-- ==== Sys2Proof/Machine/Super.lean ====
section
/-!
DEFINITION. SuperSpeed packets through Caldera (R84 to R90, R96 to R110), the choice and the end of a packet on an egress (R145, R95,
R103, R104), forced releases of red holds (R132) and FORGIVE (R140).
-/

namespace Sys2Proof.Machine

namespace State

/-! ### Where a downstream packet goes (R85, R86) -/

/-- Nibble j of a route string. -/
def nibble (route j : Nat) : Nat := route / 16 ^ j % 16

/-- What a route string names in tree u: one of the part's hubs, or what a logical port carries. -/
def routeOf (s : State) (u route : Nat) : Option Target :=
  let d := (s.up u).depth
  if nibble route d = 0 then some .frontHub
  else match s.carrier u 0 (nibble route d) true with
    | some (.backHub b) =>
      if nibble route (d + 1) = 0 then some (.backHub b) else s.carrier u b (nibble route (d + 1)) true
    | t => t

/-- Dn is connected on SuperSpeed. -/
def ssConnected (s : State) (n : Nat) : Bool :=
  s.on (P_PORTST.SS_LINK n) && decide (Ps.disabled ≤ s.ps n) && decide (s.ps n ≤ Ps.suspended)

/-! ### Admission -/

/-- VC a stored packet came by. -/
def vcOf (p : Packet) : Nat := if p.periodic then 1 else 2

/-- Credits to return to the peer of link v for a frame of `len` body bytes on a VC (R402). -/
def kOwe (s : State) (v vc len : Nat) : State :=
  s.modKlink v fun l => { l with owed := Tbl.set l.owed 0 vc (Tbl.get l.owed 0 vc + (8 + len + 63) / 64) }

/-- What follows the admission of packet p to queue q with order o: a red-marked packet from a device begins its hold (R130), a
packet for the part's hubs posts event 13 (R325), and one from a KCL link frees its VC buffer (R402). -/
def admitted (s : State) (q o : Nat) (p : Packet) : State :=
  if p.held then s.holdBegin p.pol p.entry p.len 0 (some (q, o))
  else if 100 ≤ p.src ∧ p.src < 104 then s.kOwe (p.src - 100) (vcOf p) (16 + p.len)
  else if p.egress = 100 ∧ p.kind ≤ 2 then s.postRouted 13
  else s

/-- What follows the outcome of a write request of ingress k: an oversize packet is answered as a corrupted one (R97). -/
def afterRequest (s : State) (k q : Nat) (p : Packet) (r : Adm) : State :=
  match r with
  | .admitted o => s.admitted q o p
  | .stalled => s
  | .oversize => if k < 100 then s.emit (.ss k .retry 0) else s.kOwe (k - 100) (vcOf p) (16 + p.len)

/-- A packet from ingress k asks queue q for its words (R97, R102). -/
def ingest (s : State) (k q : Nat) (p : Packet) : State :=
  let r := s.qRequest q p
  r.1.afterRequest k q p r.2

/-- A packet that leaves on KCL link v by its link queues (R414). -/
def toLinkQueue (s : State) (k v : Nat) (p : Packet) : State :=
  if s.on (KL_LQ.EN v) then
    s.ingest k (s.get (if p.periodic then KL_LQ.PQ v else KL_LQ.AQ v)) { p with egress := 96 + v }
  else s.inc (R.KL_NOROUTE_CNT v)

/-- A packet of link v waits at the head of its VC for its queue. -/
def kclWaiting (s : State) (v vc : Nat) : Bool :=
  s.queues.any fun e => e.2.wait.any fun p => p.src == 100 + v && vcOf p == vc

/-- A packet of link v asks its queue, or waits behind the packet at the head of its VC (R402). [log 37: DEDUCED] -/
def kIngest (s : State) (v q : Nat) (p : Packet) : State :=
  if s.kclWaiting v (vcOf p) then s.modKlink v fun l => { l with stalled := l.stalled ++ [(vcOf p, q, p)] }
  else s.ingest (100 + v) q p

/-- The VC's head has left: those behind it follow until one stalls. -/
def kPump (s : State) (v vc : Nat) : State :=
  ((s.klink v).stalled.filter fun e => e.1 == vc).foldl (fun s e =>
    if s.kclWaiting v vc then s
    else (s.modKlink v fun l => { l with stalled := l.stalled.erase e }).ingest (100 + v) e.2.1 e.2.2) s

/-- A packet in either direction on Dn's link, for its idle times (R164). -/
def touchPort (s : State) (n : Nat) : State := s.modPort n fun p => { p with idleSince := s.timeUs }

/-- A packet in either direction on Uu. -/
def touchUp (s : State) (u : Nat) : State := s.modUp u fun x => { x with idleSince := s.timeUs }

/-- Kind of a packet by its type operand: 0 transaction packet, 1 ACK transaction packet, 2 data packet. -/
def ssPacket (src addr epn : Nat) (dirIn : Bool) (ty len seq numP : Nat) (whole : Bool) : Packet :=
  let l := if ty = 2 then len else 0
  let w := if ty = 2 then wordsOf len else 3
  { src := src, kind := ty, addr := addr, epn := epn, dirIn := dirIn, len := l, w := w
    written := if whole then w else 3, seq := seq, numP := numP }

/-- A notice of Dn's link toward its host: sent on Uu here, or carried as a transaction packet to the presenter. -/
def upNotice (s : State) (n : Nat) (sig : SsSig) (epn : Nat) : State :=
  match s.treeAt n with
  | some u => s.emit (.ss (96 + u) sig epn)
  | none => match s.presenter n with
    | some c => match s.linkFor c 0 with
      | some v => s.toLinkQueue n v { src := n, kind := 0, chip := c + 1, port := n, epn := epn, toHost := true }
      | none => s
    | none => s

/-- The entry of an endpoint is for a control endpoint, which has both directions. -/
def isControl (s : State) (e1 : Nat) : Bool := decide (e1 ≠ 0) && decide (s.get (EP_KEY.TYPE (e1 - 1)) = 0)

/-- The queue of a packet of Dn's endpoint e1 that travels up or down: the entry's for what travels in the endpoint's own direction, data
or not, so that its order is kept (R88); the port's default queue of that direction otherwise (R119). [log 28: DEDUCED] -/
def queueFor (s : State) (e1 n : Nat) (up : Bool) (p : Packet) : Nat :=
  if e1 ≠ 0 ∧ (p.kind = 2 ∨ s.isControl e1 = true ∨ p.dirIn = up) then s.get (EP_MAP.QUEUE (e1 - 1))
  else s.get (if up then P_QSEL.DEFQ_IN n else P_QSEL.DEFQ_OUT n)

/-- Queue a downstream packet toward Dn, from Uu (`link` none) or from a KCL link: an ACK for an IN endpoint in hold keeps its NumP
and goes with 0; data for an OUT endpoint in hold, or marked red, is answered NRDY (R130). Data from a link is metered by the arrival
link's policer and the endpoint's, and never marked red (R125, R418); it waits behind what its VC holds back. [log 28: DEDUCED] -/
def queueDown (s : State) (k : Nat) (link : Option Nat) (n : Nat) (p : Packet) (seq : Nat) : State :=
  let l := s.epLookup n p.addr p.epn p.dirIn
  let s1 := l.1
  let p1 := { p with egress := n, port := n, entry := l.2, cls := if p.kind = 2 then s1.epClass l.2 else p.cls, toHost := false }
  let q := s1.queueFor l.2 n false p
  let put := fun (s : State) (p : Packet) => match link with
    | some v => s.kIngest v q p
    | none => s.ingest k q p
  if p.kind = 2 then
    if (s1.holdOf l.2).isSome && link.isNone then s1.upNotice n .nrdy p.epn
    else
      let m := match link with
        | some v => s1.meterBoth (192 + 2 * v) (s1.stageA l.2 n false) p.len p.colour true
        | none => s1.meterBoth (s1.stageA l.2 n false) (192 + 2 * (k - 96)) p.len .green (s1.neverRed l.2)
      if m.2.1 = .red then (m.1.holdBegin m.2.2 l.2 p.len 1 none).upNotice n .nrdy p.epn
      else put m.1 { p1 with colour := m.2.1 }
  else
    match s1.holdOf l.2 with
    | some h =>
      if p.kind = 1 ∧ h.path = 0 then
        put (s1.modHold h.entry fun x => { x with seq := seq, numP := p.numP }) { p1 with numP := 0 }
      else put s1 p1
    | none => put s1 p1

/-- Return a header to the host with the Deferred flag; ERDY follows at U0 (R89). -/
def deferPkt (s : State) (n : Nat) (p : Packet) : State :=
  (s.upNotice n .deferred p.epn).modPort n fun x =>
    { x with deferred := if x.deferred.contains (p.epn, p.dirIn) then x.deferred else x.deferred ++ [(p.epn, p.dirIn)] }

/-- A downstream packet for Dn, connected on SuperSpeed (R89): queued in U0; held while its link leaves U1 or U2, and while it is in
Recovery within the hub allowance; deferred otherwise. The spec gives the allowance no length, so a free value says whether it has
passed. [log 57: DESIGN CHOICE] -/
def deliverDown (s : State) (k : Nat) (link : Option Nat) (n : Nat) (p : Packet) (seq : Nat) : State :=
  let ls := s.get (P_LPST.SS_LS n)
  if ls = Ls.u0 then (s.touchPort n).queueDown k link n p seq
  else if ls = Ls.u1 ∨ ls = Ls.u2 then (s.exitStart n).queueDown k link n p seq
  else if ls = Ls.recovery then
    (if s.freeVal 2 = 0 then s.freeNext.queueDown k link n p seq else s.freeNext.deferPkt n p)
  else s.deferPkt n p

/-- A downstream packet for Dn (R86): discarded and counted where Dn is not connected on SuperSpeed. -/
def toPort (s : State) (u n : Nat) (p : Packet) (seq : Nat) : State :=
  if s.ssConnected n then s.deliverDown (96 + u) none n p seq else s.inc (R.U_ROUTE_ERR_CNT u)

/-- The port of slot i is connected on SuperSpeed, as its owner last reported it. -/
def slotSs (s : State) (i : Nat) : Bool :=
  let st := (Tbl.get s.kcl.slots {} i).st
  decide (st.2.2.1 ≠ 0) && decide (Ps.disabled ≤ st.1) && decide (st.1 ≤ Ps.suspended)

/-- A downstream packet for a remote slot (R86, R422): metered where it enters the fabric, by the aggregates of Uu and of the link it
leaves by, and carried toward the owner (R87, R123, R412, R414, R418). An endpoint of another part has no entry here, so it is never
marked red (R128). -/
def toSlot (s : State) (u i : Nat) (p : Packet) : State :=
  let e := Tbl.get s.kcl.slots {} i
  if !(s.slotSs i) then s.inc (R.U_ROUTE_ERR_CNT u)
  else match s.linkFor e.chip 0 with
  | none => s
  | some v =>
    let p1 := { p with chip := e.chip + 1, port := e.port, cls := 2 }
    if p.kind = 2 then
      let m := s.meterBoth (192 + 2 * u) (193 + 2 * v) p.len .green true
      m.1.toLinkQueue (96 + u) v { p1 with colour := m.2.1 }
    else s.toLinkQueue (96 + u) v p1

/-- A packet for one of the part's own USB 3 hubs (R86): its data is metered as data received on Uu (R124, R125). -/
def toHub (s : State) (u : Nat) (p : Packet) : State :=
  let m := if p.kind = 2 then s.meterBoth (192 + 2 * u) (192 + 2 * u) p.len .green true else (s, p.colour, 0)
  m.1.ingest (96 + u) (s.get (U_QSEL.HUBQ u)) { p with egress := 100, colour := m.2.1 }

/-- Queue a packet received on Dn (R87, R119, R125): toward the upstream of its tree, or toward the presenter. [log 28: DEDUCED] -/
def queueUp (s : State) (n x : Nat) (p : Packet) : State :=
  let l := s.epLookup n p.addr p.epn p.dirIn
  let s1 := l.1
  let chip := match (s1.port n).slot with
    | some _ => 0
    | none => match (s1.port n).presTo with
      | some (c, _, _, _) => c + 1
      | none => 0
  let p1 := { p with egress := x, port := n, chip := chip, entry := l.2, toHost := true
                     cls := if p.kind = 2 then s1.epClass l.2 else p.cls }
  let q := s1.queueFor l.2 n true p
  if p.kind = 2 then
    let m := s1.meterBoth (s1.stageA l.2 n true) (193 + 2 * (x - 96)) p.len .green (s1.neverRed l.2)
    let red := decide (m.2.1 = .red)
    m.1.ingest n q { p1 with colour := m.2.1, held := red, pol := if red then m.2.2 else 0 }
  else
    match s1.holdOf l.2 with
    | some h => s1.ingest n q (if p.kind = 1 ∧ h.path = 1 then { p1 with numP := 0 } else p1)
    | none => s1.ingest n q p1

++++++

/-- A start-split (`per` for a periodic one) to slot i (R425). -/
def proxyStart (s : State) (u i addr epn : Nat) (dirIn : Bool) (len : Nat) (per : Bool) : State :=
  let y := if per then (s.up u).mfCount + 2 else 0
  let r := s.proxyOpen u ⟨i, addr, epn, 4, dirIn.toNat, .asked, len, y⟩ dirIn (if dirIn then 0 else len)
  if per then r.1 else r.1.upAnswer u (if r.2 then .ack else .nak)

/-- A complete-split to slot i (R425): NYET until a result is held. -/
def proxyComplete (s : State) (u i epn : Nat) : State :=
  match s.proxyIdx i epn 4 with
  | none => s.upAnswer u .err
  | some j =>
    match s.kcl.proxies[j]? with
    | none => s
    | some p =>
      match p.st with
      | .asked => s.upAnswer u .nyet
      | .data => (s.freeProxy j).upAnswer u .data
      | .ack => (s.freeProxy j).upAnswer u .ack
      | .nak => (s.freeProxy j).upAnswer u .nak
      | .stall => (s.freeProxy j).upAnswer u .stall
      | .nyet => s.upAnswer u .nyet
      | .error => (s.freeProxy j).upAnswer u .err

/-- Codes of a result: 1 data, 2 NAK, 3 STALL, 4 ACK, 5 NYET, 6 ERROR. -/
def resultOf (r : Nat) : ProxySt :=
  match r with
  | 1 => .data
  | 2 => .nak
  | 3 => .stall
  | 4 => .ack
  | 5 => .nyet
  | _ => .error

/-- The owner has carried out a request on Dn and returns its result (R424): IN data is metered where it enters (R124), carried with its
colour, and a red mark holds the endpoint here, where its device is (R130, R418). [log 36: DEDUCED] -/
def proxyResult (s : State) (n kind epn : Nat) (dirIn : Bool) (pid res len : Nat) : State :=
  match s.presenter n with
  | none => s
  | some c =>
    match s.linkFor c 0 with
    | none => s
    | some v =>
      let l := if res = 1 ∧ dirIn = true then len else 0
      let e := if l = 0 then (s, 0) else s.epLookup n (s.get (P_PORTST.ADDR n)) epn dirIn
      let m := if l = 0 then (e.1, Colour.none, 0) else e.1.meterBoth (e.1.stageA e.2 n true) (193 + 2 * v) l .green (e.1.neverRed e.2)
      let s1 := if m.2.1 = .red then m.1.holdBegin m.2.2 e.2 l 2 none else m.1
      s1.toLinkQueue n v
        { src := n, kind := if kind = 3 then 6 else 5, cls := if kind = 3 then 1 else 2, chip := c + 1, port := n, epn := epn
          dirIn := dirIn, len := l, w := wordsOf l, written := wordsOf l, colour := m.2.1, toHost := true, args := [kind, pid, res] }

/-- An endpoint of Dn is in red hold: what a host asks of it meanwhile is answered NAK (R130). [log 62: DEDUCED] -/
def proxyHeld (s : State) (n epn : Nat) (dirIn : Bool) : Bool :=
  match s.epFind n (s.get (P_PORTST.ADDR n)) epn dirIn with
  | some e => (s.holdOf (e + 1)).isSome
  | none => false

++++++

§ Task brief
State, with no accompanying text, how many lines of the material contain the string "toHost".

§ Task answer
4